Марго держала в руках большой букет омелы и, войдя в ограду церкви Монлеруа, положила одну веточку на могилу матери и другую на могилу Бланш. Она никогда не забывала этих двух женщин, ставших куклами, — первую, твердую, как деревянная куколка, запеленутую в странные цветные тряпки, и вторую, вдребезги разбитую, точно куколка из стекла. И теперь она звала их принять участие в ее свадьбе, в ее счастье, в ее волшебном преображении. Ибо она и сама была пока еще куклой — куклой из мела, затянутой в красивые ткани, украшенной тесьмою и мехом, но вскоре, сейчас, она перед лицом Господа и вечности обретет плоть, которая вспыхнет жарким пламенем в наготе и безумствах любви.

Церковь Святого Петра раскачала свой новый колокол и завела на всю округу веселый перезвон, пока семейство Пеньелей собиралось на паперти. Марго, держа под руку отца, с лучезарной улыбкой глядела на площадь, где должен был появиться Гийом. Зато окружающие не отрывали глаз от невесты, настолько необычно, волшебно хороша была она в эту минуту. Вскоре площадь заполнилась народом; все обитатели Монлеруа, Черноземья и окрестных селений сошлись полюбоваться дочерью Золотой Ночи-Волчьей Пасти, и все восхищались невиданной, дивной белизной ее наряда.
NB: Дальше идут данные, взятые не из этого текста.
section
/-! SUPPORT. The timestamps and clocks after a home's write (R341, R354, R356), and the service of requests (R357, R359). -/

namespace Sys2Proof.Machine

/-! ## The timestamps of a slice -/

theorem Tab.length_set_le {α : Type} (t : Tab α) (a : Nat) (v : α) : (Tab.set t a v).length ≤ t.length + 1 := by
  induction t with
  | nil => simp [Tab.set]
  | cons e es ih =>
    unfold Tab.set
    split
    · simp
    · split
      · simp
      · simpa using ih

section
variable {line : Nat} {w : Ts × Ts}

/-- The timestamps of a line's sectors set to one pair (R354). -/
def stamped (line : Nat) (w : Ts × Ts) (ks : List Nat) (t : Tab (Ts × Ts)) : Tab (Ts × Ts) := ks.foldl (fun t k => Tab.set t (line * 4 + k) w) t

theorem get_stamped (ks : List Nat) (t : Tab (Ts × Ts)) (sec : Nat) :
    Tab.get (stamped line w ks t) sec = if ∃ k ∈ ks, sec = line * 4 + k then some w else Tab.get t sec := by
  induction ks generalizing t with
  | nil => simp [stamped]
  | cons k ks ih =>
    refine (ih _).trans ?_
    rw [Tab.get_set]
    by_cases hk : sec = line * 4 + k
    · rw [if_pos hk, ite_self, if_pos ⟨k, List.mem_cons_self .., hk⟩]
    · simp only [List.exists_mem_cons_iff, hk, false_or, if_false]

theorem length_stamped_le (ks : List Nat) (t : Tab (Ts × Ts)) : (stamped line w ks t).length ≤ t.length + ks.length := by
  induction ks generalizing t with
  | nil => exact Nat.le_refl _
  | cons k ks ih =>
    have h1 := ih (Tab.set t (line * 4 + k) w)
    have h2 := Tab.length_set_le t (line * 4 + k) w
    simp only [List.length_cons]
    exact Nat.le_trans h1 (by omega)

/-- A slice that makes room keeps the sectors of the line it serves (R341). -/
theorem Slice.get_makeRoom (sl : Slice) (seed : Nat) {sec : Nat} (h : sec / 4 = line) : Tab.get (sl.makeRoom seed line).sect sec = Tab.get sl.sect sec := by
  unfold Slice.makeRoom
  refine List.foldlRecOn (motive := fun (d : Slice) => Tab.get d.sect sec = Tab.get sl.sect sec) _ _ rfl (fun d hd i _ => ?_)
  dsimp only
  split
  · rename_i k hk
    have hmem := (List.mem_filter.1 (List.mem_of_getElem? hk)).2
    have hne : sec ≠ k := by
      rintro rfl
      simp [h] at hmem
    exact (Tab.get_erase_ne _ hne).trans hd
  · exact hd

/-- A slice with room makes none. -/
theorem Slice.makeRoom_of_room (sl : Slice) (seed : Nat) (h : sl.sect.length ≤ 65536) : sl.makeRoom seed line = sl := by
  rw [Slice.makeRoom, Nat.sub_eq_zero_of_le h]
  rfl

theorem Slice.ts_of_get {sl : Slice} {sec : Nat} {v : Ts × Ts} (h : Tab.get sl.sect sec = some v) : sl.ts sec = v := by
  rw [Slice.ts, Tab.getD, h]
  rfl

end

/-! ## A home's write -/

section
variable {s : State} {line : Nat} {bs : LineBytes} {p : Ts}

theorem LineBytes.mem_sectors {k : Nat} : k ∈ LineBytes.sectors bs ↔ k < 4 ∧ bs.any (fun e => e.1 / 32 == k) = true := by
  simp only [LineBytes.sectors, List.mem_filter, List.mem_range]

theorem LineBytes.length_sectors_le (bs : LineBytes) : (LineBytes.sectors bs).length ≤ 4 := (List.length_filter_le _ _).trans (by simp)

/-- R354: the sectors that a write touches take its time. -/
theorem State.ts_writeSlice_touched {k : Nat} (hk : k ∈ LineBytes.sectors bs) :
    (s.writeSlice line bs p).ts (line * 4 + k) = (s.writeTs line bs p, s.writeTs line bs p) := by
  have hlt := (LineBytes.mem_sectors.1 hk).1
  refine Slice.ts_of_get ((Slice.get_makeRoom _ _ (by omega)).trans ((get_stamped _ _ _).trans (if_pos ⟨k, hk, rfl⟩)))

/-- R341: in a slice with room, no other sector's timestamps change. -/
theorem State.ts_writeSlice_other {sec : Nat} (hroom : (s.slice (s.servSlice line)).sect.length + 4 ≤ 65536)
    (h : ∀ k ∈ LineBytes.sectors bs, sec ≠ line * 4 + k) : (s.writeSlice line bs p).ts sec = (s.slice (s.servSlice line)).ts sec := by
  have hlen := length_stamped_le (line := line) (w := (s.writeTs line bs p, s.writeTs line bs p)) (LineBytes.sectors bs) (s.slice (s.servSlice line)).sect
  have hle := LineBytes.length_sectors_le bs
  have hget := get_stamped (line := line) (w := (s.writeTs line bs p, s.writeTs line bs p)) (LineBytes.sectors bs) (s.slice (s.servSlice line)).sect sec
  rw [if_neg (by push Not; exact h)] at hget
  unfold State.writeSlice
  dsimp only
  rw [Slice.makeRoom_of_room _ _ (Nat.le_trans hlen (by omega))]
  exact congrArg (Option.getD · _) hget

theorem State.poison_lineWritten (ks : List Nat) (h : ∀ k ∈ ks, s.secPoison (line * 4 + k) = false) : (s.lineWritten line bs ks).poison = s.poison := by
  unfold State.lineWritten
  refine List.foldlRecOn (motive := fun (t : State) => t.poison = s.poison) ks _ rfl (fun t ht k hk => ?_)
  refine (congrArg (List.filter _) ht).trans (List.filter_eq_self.2 (fun a ha => ?_))
  rw [bne_iff_ne]
  rintro rfl
  exact absurd (List.contains_iff_mem.2 ha) (by simpa [State.secPoison] using h k hk)

theorem State.frame_lineWritten (s : State) (line : Nat) (bs : LineBytes) (ks : List Nat) :
    (s.lineWritten line bs ks).crews = s.crews ∧ (s.lineWritten line bs ks).gangs = s.gangs ∧ (s.lineWritten line bs ks).cores = s.cores ∧
      (s.lineWritten line bs ks).net = s.net := by
  rw [State.lineWritten_eq]
  exact ⟨rfl, rfl, rfl, rfl⟩

theorem lineDie_lt (line : Nat) : lineDie line < 4 := Nat.xor_lt_two_pow (n := 2) (fld_lt _ _ _) (fld_lt _ _ _)

theorem State.servDie_lt (s : State) (line : Nat) : s.servDie line < 4 := by
  unfold State.servDie
  dsimp only
  split
  · exact Nat.xor_lt_two_pow (n := 2) (lineDie_lt line) (by decide)
  · exact lineDie_lt line

theorem State.home_setHome (s : State) {h : Nat} (v : Home) (hl : h < s.homes.length) : (s.setHome h v).home h = v := by
  simp [State.home, State.setHome, hl]

end

/-! ## The service of a request -/

section
variable {s u : State} {id n : Nat} {p : Pkt}

/-- A RENEW at its turn (R354): its reply has the least `rts`, or the bytes. -/
theorem execHomeRenew_of_turn {w : Option Ts} (hp : Tab.get s.net id = some p) (hd : p.dst = .slice n) (ht : s.turn p = true) (hl : u.lost p.line = false)
    (hk : p.kind = .renew w) (hops : p.ops = []) (hm : s.meet id p false [] = (u, true)) :
    let r := u.homeRenew p.line p.first p.cnt p.pts w
    let secs := spanSectors p.first p.cnt
    let offs := (List.range (8 * p.cnt)).map (· + 8 * p.first)
    exec (.homeRenew id) s = .next (r.1.reply id (
      if r.2.1 then { p with kind := .ext r.2.2.2, ans := [] }
      else { p with kind := .data r.2.2.1 r.2.2.2, ans := [],
                    bytes := LineBytes.mk (offs.map (fun o => (o, Cells.get r.1.mem (p.line * 128 + o)))),
                    poison := secs.filter (fun k => r.1.secPoison (p.line * 4 + k)) ++
                      (secs.filter (fun k => !r.1.chkOk (p.line * 4 + k))).map (· + 4) })) := by
  intro r secs offs
  have hlost : (u.homeRenew p.line p.first p.cnt p.pts w).1.lost p.line = false := by
    rw [← hl]
    simp only [State.homeRenew, State.lost, State.dieFailed_raiseClock]
    rfl
  have h : execHomeRenew id s = .next (r.1.reply id (
      if r.2.1 then { p with kind := .ext r.2.2.2, ans := [] }
      else { p with kind := .data r.2.2.1 r.2.2.2, ans := [],
                    bytes := LineBytes.mk (offs.map (fun o => (o, Cells.get r.1.mem (p.line * 128 + o)))),
                    poison := secs.filter (fun k => r.1.secPoison (p.line * 4 + k)) ++
                      (secs.filter (fun k => !r.1.chkOk (p.line * 4 + k))).map (· + 4) })) := by
    simp only [execHomeRenew, hp, hk, ht, hm, hd, hops, Bool.not_true, Bool.false_eq_true, if_false, hlost]
    cases hext : r.2.1 with
    | true => rfl
    | false => rfl
  exact h

/-- A WRITE or WB at its turn (R354, R357). -/
theorem State.serveWrite_of_turn (hd : p.dst = .slice n) (ht : s.turn p = true) (hm : s.meet id p true (p.bytes.map Prod.fst) = (u, true)) :
    let r := u.homeWrite p.line p.bytes p.pts (u.finder (keyGid p.crew) 0)
    s.serveWrite id p false = r.1.reply id { p with kind := .ack r.2 } ∧
      s.serveWrite id p true = (r.1.setNht p.dst ((r.1.nhtOf p.dst).filter (fun h =>
        !(h.line == p.line && h.unit == p.src && h.crew == p.crew)))).reply id { p with kind := .ack r.2 } := by
  intro r
  simp only [State.serveWrite, ht, hm, hd, Bool.not_true, Bool.false_eq_true, if_false, if_true]
  exact ⟨rfl, rfl⟩

/-- An ATOM at its turn, on a line that is not lost (R354). -/
theorem execHomeAtom_of_turn {op : Nat} {cas ret : Bool} {ty : Ty} (hp : Tab.get s.net id = some p) (hd : p.dst = .slice n) (ht : s.turn p = true)
    (hl : u.lost p.line = false) (hk : p.kind = .atom op cas ty ret) (hm : s.meet id p true (atomOffsets p.ops) = (u, true)) :
    let r := u.homeAtom p.line op cas ty p.ops p.pts ret p.acquires (u.finder (keyGid p.crew) (if ret then 8 else 0))
    exec (.homeAtom id) s = .next (r.1.reply id { p with
      kind := .ack r.2.w, ans := r.2.olds, poison := lanesAt p.ops r.2.bad, bytes := r.2.bytes }) := by
  intro r
  have h : execHomeAtom id s = .next (r.1.reply id { p with
      kind := .ack r.2.w, ans := r.2.olds, poison := lanesAt p.ops r.2.bad, bytes := r.2.bytes }) := by
    simp only [execHomeAtom, hp, hk, ht, hm, hd, hl, Bool.not_true, Bool.false_eq_true, if_false]
    rfl
  exact h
Марго носила белое с такой ликующей радостью, что любая другая белизна, яркого ли солнца или чистого снега, меркла перед сиянием ее фаты и юбок. Она величаво стояла в распахнутых дверях церкви, похожая на Снежную королеву из детской сказки. И Золотая Ночь-Волчья Пасть, крестьянин-король, крепко держал ее руку, упиваясь красотой своей дочери и гордясь ею перед людьми земли.

Но время шло, а Гийом все не появлялся. Марго начала слегка постукивать каблучками, стараясь согреть зазябшие ноги. Вскоре этот легкий перестук по обледенелому камню паперти раскатился громовым эхо, заглушившим и восторженные крики толпы и праздничный колокольный звон. Все смолкли, испуганно глядя на тоненькие белые ботиночки, отбивающие ритм громче сотен барабанов. Где бы ни находился Гийом в этот миг, он должен был услышать их призыв и ответить на него.
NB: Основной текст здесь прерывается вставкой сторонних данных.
-- ==== Sys2Proof/Decode.lean ====
section
/-! DEFINITION. The decoder of a command word (R46, R47, R48), total on all 2^32 words (R52) and rejecting by name, and the
encoder after it. -/

namespace Sys2Proof

/-- The reasons of R100, in the order in which they are checked (R105). -/
inductive RefuseReason
  | busy
  | badOp
  | reservedBits
  | operandRange
  | runNotReady
  deriving DecidableEq, Repr

/-- The model-only reason code of R100. -/
def RefuseReason.code : RefuseReason → Nat
  | .busy => 1
  | .badOp => 2
  | .reservedBits => 3
  | .operandRange => 4
  | .runNotReady => 5

/-- OP = w[31:28] (R46). -/
def opField (w : Word) : BitVec 4 := w.extractLsb' 28 4

/-- DIR = w[27] (R46). -/
def dirField (w : Word) : Dir := if w.getLsbD 27 then .decode else .encode

/-- WID = w[23:16] (R46). -/
def widField (w : Word) : BitVec 8 := w.extractLsb' 16 8

/-- IMM = w[15:0] (R46). -/
def immField (w : Word) : BitVec 16 := w.extractLsb' 0 16

/-- One row of R48: the word is the command if the bits under the mask match, and has a nonzero required-zero field if not. -/
def selectRow (w mask pattern : Word) (i : Instr) : Except RefuseReason Instr :=
  if w &&& mask = pattern then .ok i else .error .reservedBits

/-- The command a word selects: OP first (BAD_OP), then the required-zero fields (RESERVED_BITS) (R47, R48, R105). -/
def decode (w : Word) : Except RefuseReason Instr :=
  match (opField w).toNat with
  | 1 => selectRow w 0xF700FFFF 0x10000000 (.openStream (dirField w) (widField w))
  | 2 => selectRow w 0xFFFFFFFF 0x20000000 .init
  | 3 => selectRow w 0xFFFF0000 0x30000000 (.enc (immField w))
  | 4 => selectRow w 0xFFFFFFF0 0x40000000 (.dec (w.extractLsb' 0 4))
  | 5 => selectRow w 0xFFFF0000 0x50000000 (.nin (immField w))
  | 6 => selectRow w 0xFFFF0000 0x60000000 (.nout (immField w))
  | 7 => selectRow w 0xFFFFFFFF 0x70000000 .run
  | _ => .error .badOp

/-- The bit DIR of a direction (R18). -/
def Dir.bit : Dir → BitVec 1
  | .encode => 0
  | .decode => 1

/-- A command word from its fields, high to low: OP, DIR, reserved, WID, IMM (R46). -/
def packWord (op : BitVec 4) (dir : BitVec 1) (wid : BitVec 8) (imm : BitVec 16) : Word :=
  op ++ dir ++ (0 : BitVec 3) ++ wid ++ imm

/-- The word of a command (R46, R47). -/
def encode : Instr → Word
  | .openStream dir wid => packWord 1 dir.bit wid 0
  | .init => packWord 2 0 0 0
  | .enc imm => packWord 3 0 0 imm
  | .dec code => packWord 4 0 0 (code.setWidth 16)
  | .nin imm => packWord 5 0 0 imm
  | .nout imm => packWord 6 0 0 imm
  | .run => packWord 7 0 0 0

/-- The command read from a word whose bits, numbered as the opcode table numbers them, are those of `w` below `nbits`. A
command is one 32-bit word moved whole (R34, R38), so there is no layout in bytes to choose (log 21). -/
def decodeTableWord (nbits w : Nat) : Option Instr :=
  (decode (BitVec.ofNat 32 (w % 2 ^ nbits))).toOption

end Sys2Proof
end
И он ответил. Какой-то мальчишка растолкал локтями плотную толпу и, совсем запыхавшись, взбежал на паперть. Он протянул невесте записку и тотчас исчез. Марго развернула листок. Гийом написал всего три короткие строчки; почерк его был, как всегда, необыкновенно изящен и четок — настоящий шедевр каллиграфии. Она прочла: «Марго, не ждите меня. Я не приду. Мы больше никогда не увидимся. Забудьте обо мне. Гийом».

Дубина сдержал свое слово: никто его больше не видел, и неизвестно, что с ним сталось.

Марго медленно сложила записку, сунула ее за пояс и, запрокинув голову, начала смеяться. Прелестным, переливчатым смехом, легким, как звон хрустальных колокольчиков. Потом она вырвала руку из ладони отца и принялась кружиться, покачиваясь и притоптывая каблучками. Ее фата взмыла вверх и поплыла вокруг нее; юбки распахнулись, как цветочные венчики. Подняв руки, Марго кружилась на паперти все быстрее и быстрее, и так, белым волчком, ворвалась в церковь, взбаламутив чинный полумрак вихрем своих юбок. Ее смех и дробный перестук каблучков диковинными отзвуками летали под сводами нефа. И вдруг она увидела за колоннами исповедальню со старой, изъеденной сыростью лиловой портьерой. Не переставая кружиться. Марго сорвала ее и набросила себе на плечи. Еще несколько мгновений она металась по церкви, опрокидывая скамьи и стулья, и вдруг с пронзительным криком рухнула наземь, точно марионетка с оборванными нитями.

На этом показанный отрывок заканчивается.